A computer algorithm automatically sorted the words from David Copper eld into three categories. (Image: Cris Moore and Tiffany Pierce)

Networks have two great virtues: They can describe interactions between lots of objects, and those objects can be different. No classical theory meets both of those challenges.

But merely describing something as a network doesn’t gain you much. Plot almost any complex network and you’ll end up with something that looks like a plate of spaghetti. Realizing the potential of network theory requires building new tools to sort that spaghetti.

Three SFI researchers have won a three-year, $417,000 grant from the James S. McDonnell Foundation to attempt to do just that.

The best way to understand networks, the collaborators have found, is to get computers to figure out the networks for themselves. SFI Professor Cris Moore (University of New Mexico), Postdoctoral Fellow Aaron Clauset, and External Professor Mark Newman (University of Michigan) have been applying machine learning tools to networks, with powerful results.

For example, Cris’s student Tiffany Pierce studied the network formed by all the words in the novel David Copperfield, with two words being connected if they appear next to each other. 

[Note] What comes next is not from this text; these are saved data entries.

/-- V-T13, V-T15, V-T18, V-T19: a sign on an immediate, `r0`, `0x10`, a comment after operands. -/
theorem test_parse_strictness :
    parse ['p', 'u', 't', 'r', 'e', 'g', ' ', '-', '1', ' ', 'R', '0'] = .error ⟨.badOperand, 1⟩ ∧
    parse ['p', 'u', 't', 'r', 'e', 'g', ' ', '5', ' ', 'r', '0'] = .error ⟨.badOperand, 1⟩ ∧
    parse ['p', 'u', 't', 'r', 'e', 'g', ' ', '0', 'x', '1', '0', ' ', 'R', '0'] =
      .error ⟨.badOperand, 1⟩ ∧
    parse ['p', 'r', 'i', 'n', 't', ' ', 'R', '0', ' ', '#'] = .error ⟨.wrongArity, 1⟩ := by decide

/-- R81's example: `putreg 20 R0`, `jump -5`, `ret`. -/
theorem test_format : format [.loadImmediate 20 0, .jump (-5), .ret] =
    [['p', 'u', 't', 'r', 'e', 'g', ' ', '2', '0', ' ', 'R', '0'],
     ['j', 'u', 'm', 'p', ' ', '-', '5'], ['r', 'e', 't']] := by decide

/-! ### Witnesses: states and operands that meet an obligation's hypotheses, at the boundaries -/

theorem witness_DecodeInvertsEncode :
    Config.spec.TagsUnique ∧ { Config.spec with byteOrder := .big }.TagsUnique :=
  ⟨spec_tagsUnique, spec_tagsUnique⟩
theorem witness_EncodeInvertsDecode :
    decodeWith Config.spec [0x09, 0x0F, 0x00] = .ok [.print 15, .ret] := by decide
theorem witness_DecodeFailsOnAnUnassignedTag :
    0x13 ≤ (0x13 : Byte).toNat ∧ 0x13 ≤ (0xFF : Byte).toNat := by decide
theorem witness_DecodeFailsOnATruncatedInstruction :
    (0 < 1 ∧ 1 < (encode [.print 0]).length) ∧ (0 < 3 ∧ 3 < (encode [.loadImmediate 1 2]).length) :=
  by decide
theorem witness_DecodeFailsOnABadRegisterByte :
    16 ≤ (16 : Byte).toNat ∧ 16 ≤ (255 : Byte).toNat ∧ opcodeFormat .loadImmediate = .ir ∧
      opcodeFormat .storeToStack = .ri ∧ opcodeFormat .add = .rr ∧ opcodeFormat .print = .r := by
  decide
theorem witness_StepRunsTheDecodedInstruction :
    decode [0x00, 0x09, 0x02] = .ok [.ret, .print 2] ∧
    (machine [.ret, .print 2] 1 false []).run = .running ∧
    [Instr.ret, .print 2][(machine [.ret, .print 2] 1 false []).pc]? = some (.print 2) := by decide
theorem witness_LoadedStreamRunsItsKthInstruction :
    [Instr.ret].length + 1 + [Instr.print 0].length ≤ 3 ∧
    ∃ t : State, t.prog = [.ret, .add 1 0, .print 0] ∧ t.run = .running ∧ t.pc = [Instr.ret].length :=
  ⟨by decide, machine [.ret, .add 1 0, .print 0] 1 false [], by decide⟩
theorem witness_BootLoadsWholeStreamsOnly :
    (∃ s, bootBytes 1 [0x00] = .ok s) ∧ decode [0x00, 0x1F] = .error (.unknownOpcode 1 0x1F) :=
  ⟨⟨_, rfl⟩, by decide⟩
theorem witness_PlacedWordRunsNext : decodeTableWord 24 0x000105 = some (.add 1 0) := by decide
theorem witness_ParseFailsAtTheFirstBadLine :
    '\n' ∉ ['a', 'd', 'd', 'x'] ∧
      parseLine Config.spec ['a', 'd', 'd', 'x'] = .error .unknownMnemonic := by decide
theorem witness_ResetMeetsTheInvariant : ∃ s, boot 1 [.ret] = .ok s := ⟨_, rfl⟩

/-- A Running state in the middle of a program, with a stored word and a printed value. -/
def midRun : State :=
  { machine [.ret, .storeToStack 1 9, .print 1] 1 true [(1, 4)] with stack := [(5, 6)], out := [7] }

theorem witness_StepKeepsTheInvariant : midRun.inv = true ∧ ∃ t, step midRun = .next t :=
  ⟨by decide, _, rfl⟩
theorem witness_RunsFromLegalStatesNeverStop : midRun.inv = true := by decide
theorem witness_RunningOffTheEndHalts :
    (machine (returns 2) 2 true []).run = .running ∧ (machine (returns 2) 2 true []).pc = 2 ∧
      (machine (returns 2) 2 true []).prog.length = 2 := by decide
theorem witness_InstructionPointerAboveTheProgramStops :
    (machine (returns 2) 3 true []).run = .running ∧
      (machine (returns 2) 3 true []).prog.length < (machine (returns 2) 3 true []).pc := by decide
theorem witness_TerminalStatesAreFinal :
    { midRun with run := .halted 3 }.terminal = true ∧
      { midRun with run := .faulted .outOfBounds 1 }.terminal = true := by decide
theorem witness_RunEndsOnlyByReturnEndOrFault :
    (midRun.run = .running ∧ ∃ t, step midRun = .next t ∧ t.run = .running) ∧
    (∃ t, step (machine [.ret] 0 false []) = .next t ∧ t.run = .halted 0) ∧
    (∃ t, step (machine [.div 1 0] 0 false []) = .next t ∧ t.run = .faulted .divisionByZero 0) ∧
    (∃ t, step (machine [.jump (-2)] 0 false []) = .next t ∧ t.run = .faulted .outOfBounds 0) :=
  ⟨⟨rfl, _, rfl, rfl⟩, ⟨_, rfl, rfl⟩, ⟨_, rfl, rfl⟩, ⟨_, rfl, rfl⟩⟩
theorem witness_StoreToStackWritesOneWord : Memory.wf midRun.stack = true := by decide
theorem witness_OnlyLoadsAndStoresTouchTheStack :
    (∃ t, exec (.add 1 2) midRun = .next t ∧ t.safe = true) ∧
    (∃ t, exec (.loadFromStack 5 2) midRun = .next t) ∧
    Memory.read [(5, 6), (8, 1)] (effectiveAddress 5) = midRun.stack.read (effectiveAddress 5) :=
  ⟨⟨_, rfl, rfl⟩, ⟨_, rfl⟩, by decide⟩
theorem witness_WordKeepsItsValueWithoutAStoreToIt :
    Memory.wf midRun.stack = true ∧ (∀ src, Instr.storeToStack src 5 ∉ midRun.prog) ∧
      ∃ t, runFor 2 midRun = .next t ∧ t.safe = true :=
  ⟨by decide, by decide, _, rfl, rfl⟩
theorem witness_LoadReturnsTheStoredWord : Memory.wf midRun.stack = true ∧
    ∃ t u, exec (.storeToStack 1 65535) midRun = .next t ∧
      exec (.loadFromStack 65535 2) t = .next u := ⟨by decide, _, _, rfl, rfl⟩
theorem witness_CanonicalMemoriesAreEqualWhenTheyReadAlike :
    Memory.wf [(0, 1), (65535, 2)] = true := by decide
theorem witness_DivWritesTheQuotient : (machine [] 0 false [(1, 1)]).readReg 1 ≠ 0 := by decide
theorem witness_DivByZeroFaults : (machine [] 0 false [(0, 5)]).readReg 1 = 0 := by decide
theorem witness_DivisionByZeroIsRaisedByDivAlone : midRun.safe = true ∧
    (∃ t, exec (.div 0 1) midRun = .next t ∧ t.run = .faulted .divisionByZero 1) ∧
    ∃ t, exec (.div 1 0) midRun = .next t ∧ t.run = .running :=
  ⟨by decide, ⟨_, rfl, rfl⟩, _, rfl, rfl⟩
theorem witness_AddUndoesSub : (1 : Reg) ≠ 0 ∧ ∃ t u, exec (.sub 1 0) midRun = .next t ∧
    exec (.add 1 0) t = .next u := ⟨by decide, _, _, rfl, rfl⟩
theorem witness_CopyDivMulSubGiveTheRemainder :
    (1 : Reg) ≠ 0 ∧ (1 : Reg) ≠ 2 ∧ (0 : Reg) ≠ 2 ∧ midRun.readReg 1 ≠ 0 := by decide
theorem witness_OverflowPoliciesAgreeWhereTheResultFits :
    let s := machine [] 0 false [(0, 65534), (1, 1)]
    (0 ≤ ((s.readReg 0).toNat : Int) + (s.readReg 1).toNat ∧
      ((s.readReg 0).toNat : Int) + (s.readReg 1).toNat ≤ 65535) := by decide
theorem witness_OutputOnlyGrows : (∃ t, runFor 2 midRun = .next t ∧ t.out = [7, 4]) ∧
    ∃ t, exec (.add 1 2) midRun = .next t := ⟨⟨_, rfl, by decide⟩, _, rfl⟩

/-- Targets 0 and LEN of a program of three instructions, from index 1. -/
theorem witness_JumpGoesToItsTarget :
    ((0 : Nat) : Int) = ((machine (returns 3) 1 false []).pc : Int) + 1 + asSint16 (-2) ∧
    ((3 : Nat) : Int) = ((machine (returns 3) 1 false []).pc : Int) + 1 + asSint16 1 ∧
    3 ≤ (machine (returns 3) 1 false []).prog.length := by decide
theorem witness_JumpIfTrueFollowsTheFlag :
    ((machine (returns 3) 1 true []).flag = true ∧
      ((0 : Nat) : Int) = ((machine (returns 3) 1 true []).pc : Int) + 1 + asSint16 (-2) ∧
      ((3 : Nat) : Int) = ((machine (returns 3) 1 true []).pc : Int) + 1 + asSint16 1 ∧
      3 ≤ (machine (returns 3) 1 true []).prog.length) ∧
    (machine (returns 3) 1 false []).flag = false := by decide
theorem witness_JumpIfFalseFollowsTheFlag :
    ((machine (returns 3) 1 false []).flag = false ∧
      ((0 : Nat) : Int) = ((machine (returns 3) 1 false []).pc : Int) + 1 + asSint16 (-2) ∧
      ((3 : Nat) : Int) = ((machine (returns 3) 1 false []).pc : Int) + 1 + asSint16 1 ∧
      3 ≤ (machine (returns 3) 1 false []).prog.length) ∧
    (machine (returns 3) 1 true []).flag = true := by decide

/-- Targets -1 and LEN + 1, for each of the three jumps. -/
theorem witness_TakenJumpOutsideTheProgramFaults :
    jumpTaken (.jump (-3)) (machine (returns 3) 1 false []) = some (-3) ∧
    jumpTaken (.jumpIfTrue 2) (machine (returns 3) 1 true []) = some 2 ∧
    jumpTaken (.jumpIfFalse 2) (machine (returns 3) 1 false []) = some 2 ∧
    ((machine (returns 3) 1 false []).pc : Int) + 1 + asSint16 (-3) < 0 ∧
    ((machine (returns 3) 1 true []).prog.length : Int) <
      ((machine (returns 3) 1 true []).pc : Int) + 1 + asSint16 2 := by decide
theorem witness_OutOfBoundsIsRaisedByTakenJumpsAlone :
    (machine (returns 3) 1 true []).safe = true ∧
    (∃ t, exec (.jumpIfTrue 2) (machine (returns 3) 1 true []) = .next t ∧
      t.run = .faulted .outOfBounds 1) ∧
    ∃ t, exec (.jumpIfTrue 1) (machine (returns 3) 1 true []) = .next t ∧ t.run = .running :=
  ⟨by decide, ⟨_, rfl, rfl⟩, _, rfl, rfl⟩
theorem witness_InstructionPointerMovesAsTheTableSays :
    (∃ t, exec .ret midRun = .next t ∧ t.safe = true) ∧
    (∃ t, exec (.jumpIfTrue 1) midRun = .next t ∧ t.safe = true ∧
      jumpTaken (.jumpIfTrue 1) midRun = some 1) ∧
    ∃ t, exec (.jumpIfFalse 9) midRun = .next t ∧ t.safe = true ∧
      jumpTaken (.jumpIfFalse 9) midRun = none :=
  ⟨⟨_, rfl, rfl⟩, ⟨_, rfl, rfl, rfl⟩, _, rfl, rfl, rfl⟩
theorem witness_FlagIsWrittenByComparesAndReadByConditionalJumps :
    (∃ t, exec (.add 1 2) midRun = .next t ∧ t.safe = true ∧ (Instr.add 1 2).isCompare = false) ∧
    ∃ t, exec (.compareEqual 0 1) midRun = .next t ∧ t.safe = true ∧
      (Instr.compareEqual 0 1).isConditionalJump = false :=
  ⟨⟨_, rfl, rfl, rfl⟩, _, rfl, rfl, rfl⟩
theorem witness_RegistersReadAndWrittenAreThoseOfTheTable :
    (∃ t, exec (.add 1 2) midRun = .next t ∧ t.safe = true ∧
      (Instr.add 1 2).writes ≠ some 1) ∧
    (∃ t, exec (.add 1 2) midRun = .next t ∧ (3 : Reg) ∉ (Instr.add 1 2).reads) ∧
    ∃ t, exec (.loadImmediate 5 3) midRun = .next t ∧ (3 : Reg) ∉ (Instr.loadImmediate 5 3).reads :=
  ⟨⟨_, rfl, rfl, by decide⟩, ⟨_, rfl, by decide⟩, _, rfl, by decide⟩
theorem witness_ProgramStoreNeverChanges : ∃ t, runFor 3 midRun = .next t := ⟨_, rfl⟩

end Sys2Proof.Tests
end

section
/-! SUPPORT. The state: the reset values (R28, R190) and the condition flag (R17). The flag's part is
one rule per state operation and per shared operation, saying how it commutes with a flag write; the
instruction's rule is put together from them. -/

namespace Sys2Proof.Machine

/-! ### Reset (R28, R190) -/

@[simp] theorem State.hostReset_readReg (s : State) (r : Reg) : s.hostReset.readReg r = 0 := by
  simp [State.hostReset, State.reset, State.readReg]

@[simp] theorem State.hostReset_flag (s : State) : s.hostReset.flag = false := rfl
@[simp] theorem State.hostReset_stack (s : State) : s.hostReset.stack = [] := rfl
@[simp] theorem State.hostReset_out (s : State) : s.hostReset.out = [] := rfl

/-- Settles O14: each piece of state has its reset value by its own rule, and an empty stack memory
reads as 0 at every index. -/
theorem resetPutsEveryPieceAtItsValue : Obligations.ResetPutsEveryPieceAtItsValue := by
  intro s
  have hstack : ∀ addr, s.hostReset.stack.read addr = 0 := fun addr => by
    rw [State.hostReset_stack, Memory.read_nil, Memory.unlisted]
  exact ⟨s.hostReset_readReg, hstack, s.hostReset_pc, s.hostReset_flag, s.hostReset_run,
    s.hostReset_out, s.hostReset_prog⟩

/-! ### A flag write commutes with every other state update -/

@[simp] theorem State.setFlag_setFlag (s : State) (b c : Bool) :
    (s.setFlag b).setFlag c = s.setFlag c := rfl
@[simp] theorem State.setFlag_memRead (s : State) (b : Bool) (a : Nat) :
    (s.setFlag b).memRead a = s.memRead a := rfl
theorem State.setFlag_writeReg (s : State) (b : Bool) (r : Reg) (v : Word) :
    (s.setFlag b).writeReg r v = (s.writeReg r v).setFlag b := rfl
theorem State.setFlag_memWrite (s : State) (b : Bool) (a : Nat) (v : Word) :
    (s.setFlag b).memWrite a v = (s.memWrite a v).setFlag b := rfl
theorem State.setFlag_emit (s : State) (b : Bool) (v : Word) :
    (s.setFlag b).emit v = (s.emit v).setFlag b := rfl
theorem State.setFlag_setPc (s : State) (b : Bool) (n : Nat) :
    (s.setFlag b).setPc n = (s.setPc n).setFlag b := rfl

/-- The host does not observe the flag (R4). -/
@[simp] theorem State.observe_setFlag (s : State) (b : Bool) :
    (s.setFlag b).observe = s.observe := rfl

/-! ### A flag write before a shared operation is a flag write after it -/

/-- The outcome with `f` applied to its next state; a stop of the model stays as it is. -/
def mapNext (f : State → State) : Result → Result
  | .next s => .next (f s)
  | .fault r => .fault r
  | .refused r => .refused r

@[simp] theorem mapNext_next (f : State → State) (s : State) :
    mapNext f (.next s) = .next (f s) := rfl

theorem complete_setFlag (s : State) (b : Bool) :
    complete (s.setFlag b) = mapNext (State.setFlag · b) (complete s) := rfl

theorem raise_setFlag (k : FaultKind) (s : State) (b : Bool) :
    raise k (s.setFlag b) = mapNext (State.setFlag · b) (raise k s) := rfl

theorem halt_setFlag (w : Word) (s : State) (b : Bool) :
    halt w (s.setFlag b) = mapNext (State.setFlag · b) (halt w s) := rfl

/-- A taken jump reads the instruction pointer and the program's length, not the flag (R140, R144). -/
theorem takeJump_setFlag (c : Config) (offset : Word) (s : State) (b : Bool) :
    takeJump c offset (s.setFlag b) = mapNext (State.setFlag · b) (takeJump c offset s) := by
  by_cases hl : targetLegal (jumpTarget c s.pc offset) s.prog.length = true
  · simp only [takeJump, State.setFlag_pc, State.setFlag_prog, hl, if_true, State.setFlag_setPc,
      mapNext_next]
  · simp only [takeJump, State.setFlag_pc, State.setFlag_prog, hl, Bool.false_eq_true,
      if_false, raise_setFlag]

theorem accumulate_setFlag (op : Int → Int → Int) (x y : Reg) (s : State) (b : Bool) :
    accumulate Config.spec op x y (s.setFlag b) =
      mapNext (State.setFlag · b) (accumulate Config.spec op x y s) := by
  simp only [accumulate_eq, State.setFlag_readReg, State.setFlag_writeReg, complete_setFlag]

/-- Neither end of a division, the fault or the quotient, depends on the flag (R124). -/
theorem divideInto_setFlag (c : Config) (x y : Reg) (s : State) (b : Bool) :
    divideInto c x y (s.setFlag b) = mapNext (State.setFlag · b) (divideInto c x y s) := by
  by_cases hz : (s.readReg x).toNat = 0
  · simp only [divideInto, State.setFlag_readReg, hz, if_true, raise_setFlag]
  · simp only [divideInto, State.setFlag_readReg, hz, if_false, State.setFlag_writeReg,
      complete_setFlag]

/-- A compare overwrites the flag, so what it held before is lost (R150). -/
theorem compareBy_setFlag (relation : Word → Word → Bool) (x y : Reg) (s : State) (b : Bool) :
    compareBy relation x y (s.setFlag b) = compareBy relation x y s := by
  simp only [compareBy_eq, State.setFlag_setFlag, State.setFlag_readReg]
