-- ==== Sys2Proof/WellFormed.lean ====
section
/-! DEFINITION. Which commands can be sent at all: operands that the manual's telegram layout admits. -/

namespace Sys2Proof

/-- A body of at most 120 characters (TABLE 51). -/
def bodyFits (body : List Byte) : Bool := body.length ≤ 120

/-- A discard names what R157 says: an excess length is above 120, and a new mark character has mark bit 1. -/
def DiscardCause.wf : DiscardCause → Bool
  | .framing => true
  | .parity => true
  | .length given => 120 < given.toNat
  | .newMark c => c.mark
  | .check _ _ body _ => bodyFits body

/-- A reply that reached its check had a body of at most 120 characters, and an excess length is above 120 (R147). -/
def ReplyEnd.wf : ReplyEnd → Bool
  | .framing => true
  | .parity => true
  | .length given => 120 < given.toNat
  | .newMark => true
  | .telegram _ _ body _ => bodyFits body

/-- The operand checks of each command. -/
def Instr.wf : Instr → Bool
  | .powerOn => true
  | .resetAsserted => true
  | .resetNegated => true
  | .stopContactChange _ => true
  | .contactDebounced => true
  | .periodicCallCheck _ => true
  | .deferTimerExpiry _ => true
  | .silenceExpiry _ => true
  | .handover _ => true
  | .uplinkTelegramComplete _ _ body _ => bodyFits body
  | .uplinkTelegramDiscarded cause => cause.wf
  | .uplinkGap => true
  | .breakRecognised => true
  | .breakEnd => true
  | .transmitStart => true
  | .responseSent => true
  | .reportSent => true
  | .orderAdd => true
  | .orderAmend => true
  | .orderCancel => true
  | .hold => true
  | .resume => true
  | .skip => true
  | .promote => true
  | .withdraw => true
  | .returnCrane => true
  | .ident => true
  | .status => true
  | .read => true
  | .setParam => true
  | .loadRoster => true
  | .loadLanes => true
  | .loadBays => true
  | .loadAreas => true
  | .loadPollplan => true
  | .ackSummary => true
  | .holdBerth => true
  | .releaseBerth => true
  | .resetCoord => true
  | .gangClear => true
  | .passThrough => true
  | .routeRefusedUnknown => true
  | .unusedMark => true
  | .visit => true
  | .pollSent => true
  | .replyWindowClose => true
  | .fieldGap => true
  | .fieldReplyEnd e => e.wf
  | .uplinkMarkCharacter c => c.mark
  | .replyMarkCharacter c => c.mark

end Sys2Proof
end

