-- ==== Sys2Proof/Certificates/Slice0/Obligations.lean ====
section
/-! DEFINITION. The statements that the provers are asked to prove of the model. -/

open Sys2Proof Sys2Proof.Machine

/-! ### Steps -/

/-- One step takes the command at the front of the queue and carries it out on the state with the queue's rest. -/
def Obligations.StepTakesTheFrontCommand : Prop :=
  ∀ (c : Instr) (rest : List Instr) (s : State),
    step { s with pending := c :: rest } = exec c { s with pending := rest }

/-- Every command completes in every state: the model's reading that nothing stops the part (assumption 28, DEDUCED),
with the model's choice that a command whose event is not due or not possible leaves the state (assumption 3). None
touches the commands that wait behind it, `pending` being the model's own field (assumption 5). With no command waiting a
step is one tick of the quay clock, which counts modulo 2^32 unless the reset input holds it (R45), and nothing else: the
model's choice (assumption 1). -/
def Obligations.EveryStepCompletes : Prop :=
  (∀ (c : Instr) (s : State), ∃ t, exec c s = .next t ∧ t.pending = s.pending) ∧
  ∀ s : State, s.pending = [] →
    step s = .next { s with clock := if s.resetAsserted then s.clock else s.clock + 1 }

/-! ### The laws that every step keeps -/

/-- R1: the pool and the queues keep within their capacities, and no two records share a number. R142, R145, R158, R159,
R166: every queue of the telegram side keeps within its capacity, and the ready output is as the inbound queue's fill
requires. R46, R51, R174, TABLE 62: every parameter stands in its range and its dependent limits, and every smoothed time
within 16 times CYCLE_MIN and CYCLE_MAX. Each is kept on its own. -/
def Obligations.CapacityAndRangeLawsKept : Prop :=
  ∀ s t : State, step s = .next t →
    (PoolLaw s → PoolLaw t) ∧ (BufferLaw s → BufferLaw t) ∧ (ParamLaw s → ParamLaw t)

/-- Each of five laws is kept on its own. R130: the berth is RUNNING exactly when the cause set is empty. R36, R126: a
STAGED move stands only beside an ACTIVE one, and never beside a pending WITHDRAW. R87, R88: a request is never pending
from a lane's owner, and a crane has at most one standing. R141, R150: a missed count lies in 0 to 3, and is 3 exactly
where the station is SILENT. R25: a crane is ABSENT exactly where the roster has no entry for it, and then has no
directive pending. -/
def Obligations.BerthCraneAndStationLawsKept : Prop :=
  ∀ s t : State, step s = .next t →
    (BerthLaw s → BerthLaw t) ∧ (CraneSlotLaw s → CraneSlotLaw t) ∧ (RequestLaw s → RequestLaw t) ∧
      (StationLaw s → StationLaw t) ∧ (RosterLaw s → RosterLaw t)

/-- R108: jobs, deck states, gangs sent and gangs present agree. LOAD_AREAS is left out: R102 tests each of its areas on
the tables as they stand before the telegram, so that an earlier row's lash test may send a gang to a later row's area
where a free gang and a dispatchable job stood unserved, and such states are not ruled out by this law (assumption 27). -/
def Obligations.LashLawKept : Prop :=
  ∀ s t : State, LashLaw s → s.pending.head? ≠ some .loadAreas → step s = .next t → LashLaw t

/-- The state after reset meets every law. -/
def Obligations.ResetMeetsTheLaws : Prop :=
  PoolLaw State.reset ∧ BufferLaw State.reset ∧ BerthLaw State.reset ∧ CraneSlotLaw State.reset ∧
    RequestLaw State.reset ∧ LashLaw State.reset ∧ ParamLaw State.reset ∧ StationLaw State.reset ∧
    RosterLaw State.reset

/-! ### Power, reset and the stop contact -/

/-- R177 (and R23, R45, R46, R84, R98, R101, R102, R108, R132, R137, R140, R141, TABLES 14, 27, 36, 39, 62): POWER_ON gives
every table, queue, line, mark, counter and parameter its power-on value; RESET_ASSERTED does the same and leaves the part
held. The model's choices in it: the levels at the two input pins stay (assumption 4), the commands that wait stay
(assumption 5), and the transmitter has nothing to send, to send again or to place, and stands in no break (assumption
26). That the bay map and the area table take their power-on values follows R101, R102 and R177 against a sentence of R23
(assumption 37). -/
def Obligations.PowerOnValues : Prop :=
  ∀ s : State, ∃ t, exec .powerOn s = .next t ∧ exec .resetAsserted s = .next { t with resetAsserted := true } ∧
    t.pending = s.pending ∧ t.resetAsserted = s.resetAsserted ∧ t.clock = 0 ∧
    (∀ i : Config.Param, par t i = (Config.paramTable[i]).default) ∧
    (∀ k : CraneNo, t.queues[k] = [] ∧ t.cycles[k] = ⟨19200, 27200⟩ ∧ t.roster[k] = none ∧
      t.cranes[k] =
        { mode := .absent, held := false, fault := false, active := none, staged := none, position := none, wind := 0
          serial := none, view := none, jobWanted := false, deferStart := none, lastCompletion := none
          jobMark := .clear, waitMark := none, directive := none, silenceStart := none }) ∧
    (∀ l : LaneNo, t.lanes[l] = ⟨.unused, 0, false, 1, .free false, false, none, none, none⟩) ∧
    (∀ u : GateNo, t.gateMarks[u] = true) ∧ (∀ i : Fin 64, t.bays[i] = none) ∧
    (∀ a : AreaNo, t.areas[a] = ⟨.lashed, false, none⟩) ∧ t.jobs = [] ∧
    (∀ g : GangNo, t.gangs[g] = ⟨.off, none, .clear⟩) ∧
    t.berth = ⟨.held, ⟨false, false, true⟩, s.berth.rawClosed, 0, false, none⟩ ∧
    (∀ i : Fin 22, t.stations[i] = ⟨.unknown, 0⟩) ∧
    t.field = { plan := [], nextSlot := 0, sequence := 0, forward := [], visit := none } ∧
    t.reports.queue = [] ∧ t.reports.nextSerial = 0 ∧
    (∀ c : Fin 14, t.reports.seen[c] = false ∧ t.reports.lost[c] = false) ∧ attention t = false ∧
    t.uplink =
      { receiver := .hunting, inbound := [], ready := true
        latches := #v[false, false, false, false, false, false]
        settings := { divider := 23, parity := .none, stop := 1 }
        buffer := none, waiting := none, sending := none, cutOff := none, breaking := false }

/-- R45, R46: at the negation of the reset input the quay clock stands at 0 and the smoothed times are set from
CYCLE_INIT_SINGLE and CYCLE_INIT_DUAL, clamped; nothing else changes. R177: while the reset input is asserted it holds the
part as it is. The model's choices (assumption 3): where the input is already negated its negation changes nothing, and
of all commands only power, the reset input itself and the level at the stop contact pin do anything while it is
asserted. -/
def Obligations.ResetHoldsThePartAndStartsTheClock : Prop :=
  (∀ s : State,
    (s.resetAsserted = true →
      exec .resetNegated s = .next { s with
        resetAsserted := false
        clock := 0
        cycles := Vector.replicate 8
          ⟨clamp (16 * par s Config.CYCLE_MIN) (16 * par s Config.CYCLE_MAX) (16 * par s Config.CYCLE_INIT_SINGLE),
            clamp (16 * par s Config.CYCLE_MIN) (16 * par s Config.CYCLE_MAX) (16 * par s Config.CYCLE_INIT_DUAL)⟩ }) ∧
    (s.resetAsserted = false → exec .resetNegated s = .next s)) ∧
  ∀ (c : Instr) (s : State), s.resetAsserted = true → c ≠ .powerOn → c ≠ .resetAsserted → c ≠ .resetNegated →
    (∀ b, c ≠ .stopContactChange b) → exec c s = .next s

“We told the computer, go and find an explanation of this network in terms of three types of vertices,” Cris says. “We didn’t tell it anything else.”

The machine learning algorithms managed to sort them into nouns, adjectives, and words like “light” that can play both roles.

Now the team wants to extend its work to more complicated situations, for example when the edges connecting nodes are of varying types, or where their locations play a crucial role in how they connect.